(Data records)
____________________
-- ==== Sys2Proof/Machine/Tx.lean ====
section
/-! DEFINITION. Transmit paths (chapter 05): settings that follow the timing carrier, DPD banks and adaptation, tones,
observation receivers and capture channels. -/

namespace Sys2Proof.Machine

/-! ## Settings that take effect at timing-carrier symbol starts (R143, R144, R148) -/

/-- The ATTEN_ACTIVE that a path's settings call for: ATTEN, at least MIN_ATTEN, raised by the thermal action of the
half and by sag stage 2 (R144, R467, R470). -/
def State.attenTarget (s : State) (p : Nat) : Nat :=
  let base := max (s.getF (Reg.txAttenAtten p)) (s.getF (Reg.txLimitMinAtten p))
  let act := s.flag (if halfOf p = 0 then Reg.thermalStatusWestAct else Reg.thermalStatusEastAct)
  let heat := if act then s.getF Reg.thermalActAtten else 0
  let sag := if 2 ≤ s.getF Reg.sagStatusStage then s.getF Reg.sagCtrlSagAtten else 0
  min 255 (base + heat + sag)

/-- Bring a path-wide setting into force. -/
def State.force (s : State) (f : Fld) : State :=
  { s with tx := { s.tx with inForce := mapSet f.rst f.key (s.getF f) s.tx.inForce } }

/-- Make the requested bank active (R153). -/
def State.switchBank (s : State) (p : Nat) : State :=
  if !s.flag (Reg.txDpdPending p) then s
  else
    let s := (s.setF (Reg.txDpdBankActive p) (s.getF (Reg.txDpdReqBank p))).setF (Reg.txDpdPending p) 0
    ((s.addWrap (Reg.txDpdSwitches p) 1).setF (Reg.txStatusDpdSwitched p) 1).raise 39

/-- A path's transmit settings take effect (R143): attenuation, crest reduction, pre-distortion and the bank switch. -/
def State.applyTx (s : State) (p : Nat) : State :=
  let s := s.setF (Reg.txAttenAttenActive p) (s.attenTarget p)
  let s := s.setF (Reg.txCfrPulseActive p) (s.getF (Reg.txCfrPulseSel p))
  let s := [Reg.txCfrThreshold p, Reg.txCfrStages p, Reg.txCtrlCfrEn p, Reg.txCtrlDpdEn p].foldl State.force s
  s.switchBank p

/-- Every path's settings take effect, and the temperature factors of the carrier sums (R469). -/
def State.applyTxAll (s : State) : State :=
  let t := s.each (List.range 64) State.applyTx
  { t with tx := { t.tx with comp := (List.range 8).map fun k => t.mon.comp.getD (2 + k) 0 } }

/-- A trigger of path-wide settings: without a transmit carrier they take effect at once (R143). -/
def State.triggerTx (s : State) : State := if s.timingCarrier.isNone then s.applyTxAll else s

/-- Close the mute switches on which no condition holds, at a timing-carrier symbol start (R158). -/
def State.closeMutes (s : State) : State :=
  { s with tx := { s.tx with closed := (List.range 64).filter fun p => !s.muteHolds p } }

/-! ## Banks (R151, R152) -/

/-- The effect of a REQ_BANK value that was written (R151). -/
def State.requestBank (s : State) (p b : Nat) : State :=
  let s := s.setF (Reg.txDpdReqBank p) b
  let s := s.setFlag (Reg.txDpdPending p) (b % 2 != s.getF (Reg.txDpdBankActive p))
  if s.timingCarrier.isNone then s.switchBank p else s

/-- A coefficient write of a bank is refused: the active bank, or the one that PENDING names (R152). -/
def State.bankRefused (s : State) (p b : Nat) : Bool :=
  s.getF (Reg.txDpdBankActive p) == b || (s.flag (Reg.txDpdPending p) && s.getF (Reg.txDpdReqBank p) == b)

/-- Write coefficients of a bank from index 0 on (R150): RE in [15:0], IM in [31:16]. -/
def State.writeBank (s : State) (p b : Nat) (l : List Word) : State :=
  s.each ((List.range 40).zip l) fun s x =>
    let i := x.1
    let v := x.2.toNat
    if i = 0 then (s.setF (Reg.dpd0Re p b) v).setF (Reg.dpd0Im p b) (v / 65536)
    else (s.setF (Reg.dpdIRe p b (i - 1)) v).setF (Reg.dpdIIm p b (i - 1)) (v / 65536)

/-- The firmware writes a bank: each coefficient that R152 refuses is counted. -/
def State.firmwareBank (s : State) (p b : Nat) (l : List Word) : State :=
  if s.bankRefused p b then s.addSat (Reg.txDpdRefusedWrites p) l.length else s.writeBank p b l

/-! ## Adaptation (R154, R155) -/

/-- The observation receiver of a path: that of its quarter (R8). -/
def obsOf (p : Nat) : Nat := p / 16

/-- A path's observation receiver failed its self-test: adaptation and aerial checks skip its quarter (R442). -/
def State.obsBad (s : State) (p : Nat) : Bool := testBit (s.getF Reg.bistStatusObsBad) (obsOf p)

/-- The ACTIVE paths of a mask, in rising order. -/
def State.activePaths (s : State) (m : Nat) : List Nat := (maskList 64 m).filter fun p => s.path p == pathActive

/-! ## Observation receivers (R162 to R164) -/

/-- Change one observation receiver. -/
def State.setObs (s : State) (q : Nat) (f : ObsRx → ObsRx) : State :=
  { s with tx := { s.tx with obs := vecModify s.tx.obs q f } }

/-- A grant holds an observation receiver (R162). -/
def State.obsTaken (s : State) (q : Nat) : Bool :=
  match s.tx.obs[q]? with
  | some x => decide (s.drone.ticks < x.until_)
  | none => false

/-- Put a request into the queue of its receiver; in DOZE it is a need from here on (R94, R98, R164). -/
def State.askObs (s : State) (r : ObsReq) : State :=
  (s.setObs (obsOf r.path) fun x => { x with queue := x.queue ++ [r] }).needAt s.nowNs

/-- The place of a class in the order of service: CAL, DPDADAPT, CAPTURE (R162). -/
def obsRank (c : Nat) : Nat := if c = 5 then 0 else if c = 4 then 1 else 2

/-- Requests in the order of service: class by class, oldest first (R162). -/
def obsOrder (l : List ObsReq) : List ObsReq := [0, 1, 2].flatMap fun k => l.filter fun r => obsRank r.cls == k

/-- A request, or a grant, serves a class for a path through a source. -/
def ObsReq.serves (r : ObsReq) (c p src : Nat) : Bool := r.cls == c && r.path == p && r.source == src

/-- The grains granted to a class for a path and source that its pass has not used. -/
def State.obsHeld (s : State) (c p src : Nat) : Nat :=
  ((s.tx.granted.filter fun r => r.serves c p src).map ObsReq.grains).sum

/-- A pass needs observation time: what it does not hold is requested, at most 62 µs a grant, unless a request of it
waits already (R162). -/
def State.obsNeed (s : State) (c p src n : Nat) : State :=
  let queue := match s.tx.obs[obsOf p]? with | some x => x.queue | none => []
  if n ≤ s.obsHeld c p src ∨ queue.any fun r => r.serves c p src then s
  else s.askObs ⟨c, p, src, min 62 (n - s.obsHeld c p src), p⟩

/-- A capture is that of a class for a path through a source. -/
def ObsStart.serves (x : ObsStart) (c p src : Nat) : Bool := x.cls == c && x.path == p && x.source == src

/-- A pass has used what it was granted. -/
def State.obsSpend (s : State) (c p src : Nat) : State :=
  { s with tx := { s.tx with
    granted := s.tx.granted.filter fun r => !r.serves c p src
    starts := s.tx.starts.filter fun x => !x.serves c p src } }

/-- The tick at which the capture of a pass began, if it has (R205, R435). -/
def State.obsStarted (s : State) (c p src : Nat) : Option Nat :=
  match s.tx.starts.find? fun x => x.serves c p src with
  | some x => x.start
  | none => none

/-- A timing-carrier symbol starts: the captures whose receiver has been granted and has settled begin (R163, R205, R435). -/
def State.obsStarts (s : State) : State :=
  { s with tx := { s.tx with starts := s.tx.starts.map fun x =>
      if x.start.isNone && decide (x.ready ≤ s.drone.ticks) then { x with start := some s.drone.ticks } else x } }

/-- The calibration pass of a path is abandoned with the observation time that it holds and asks for (R434). -/
def State.passLost (s : State) (p : Nat) : State :=
  let s := s.setObs (obsOf p) fun x => { x with queue := x.queue.filter fun r => !(r.cls == 5 && r.path == p) }
  { s with
    tx := { s.tx with
      granted := s.tx.granted.filter fun r => !(r.cls == 5 && r.path == p)
      starts := s.tx.starts.filter fun x => !(x.cls == 5 && x.path == p) }
    cal := { s.cal with
      coupler := s.cal.coupler.filter fun x => x.1 != p
      repeats := s.cal.repeats.filter fun x => x.1 / 2 != p } }

/-! ### The Seam run (R437) -/

/-- The present fret is one of the Seam schedule. -/
def State.seamFret (s : State) : Bool :=
  let p := s.getF Reg.seamCtrlPeriod
  s.flag Reg.calCtrlAutoSeam && p != 0 && s.bar % p == 0 && s.time.fret == s.absFret &&
    s.absFret % 40 == s.getF Reg.seamCtrlFret

/-- The chip is LEAD or FOLLOW. -/
def State.leadOrFollow (s : State) : Bool :=
  s.getF Reg.bridgeRole == roleLead || s.getF Reg.bridgeRole == roleFollow

/-- A Seam run belongs to the present fret (R437). -/
def State.seamHere (s : State) : Bool := s.inLathedUp && s.leadOrFollow && s.seamFret && s.analogWest

/-- A grant of `n` µs from here would keep OBS_0 from the Seam run of the present fret, whose grant lasts from 98 µs to
196 µs after the boundary (R437). -/
def State.seamHolds (s : State) (q n : Nat) : Bool :=
  let f := s.absFret * 250000
  q == 0 && s.seamHere && s.cal.seamRun != some (s.absFret, false) && decide (s.nowNs < f + 196000) &&
    decide (f + 98000 < s.nowNs + 1000 * n)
____________________
Task item: Give back precisely the lines above that start at the line containing "def State.obsTaken (s" and end at the line containing "(s.setObs (obsOf r.path)", inclusive. No other lines belong in the output.

Answer space:
def State.obsTaken (s : State) (q : Nat) : Bool :=
  match s.tx.obs[q]? with
  | some x => decide (s.drone.ticks < x.until_)
  | none => false

/-- Put a request into the queue of its receiver; in DOZE it is a need from here on (R94, R98, R164). -/
def State.askObs (s : State) (r : ObsReq) : State :=
  (s.setObs (obsOf r.path) fun x => { x with queue := x.queue ++ [r] }).needAt s.nowNs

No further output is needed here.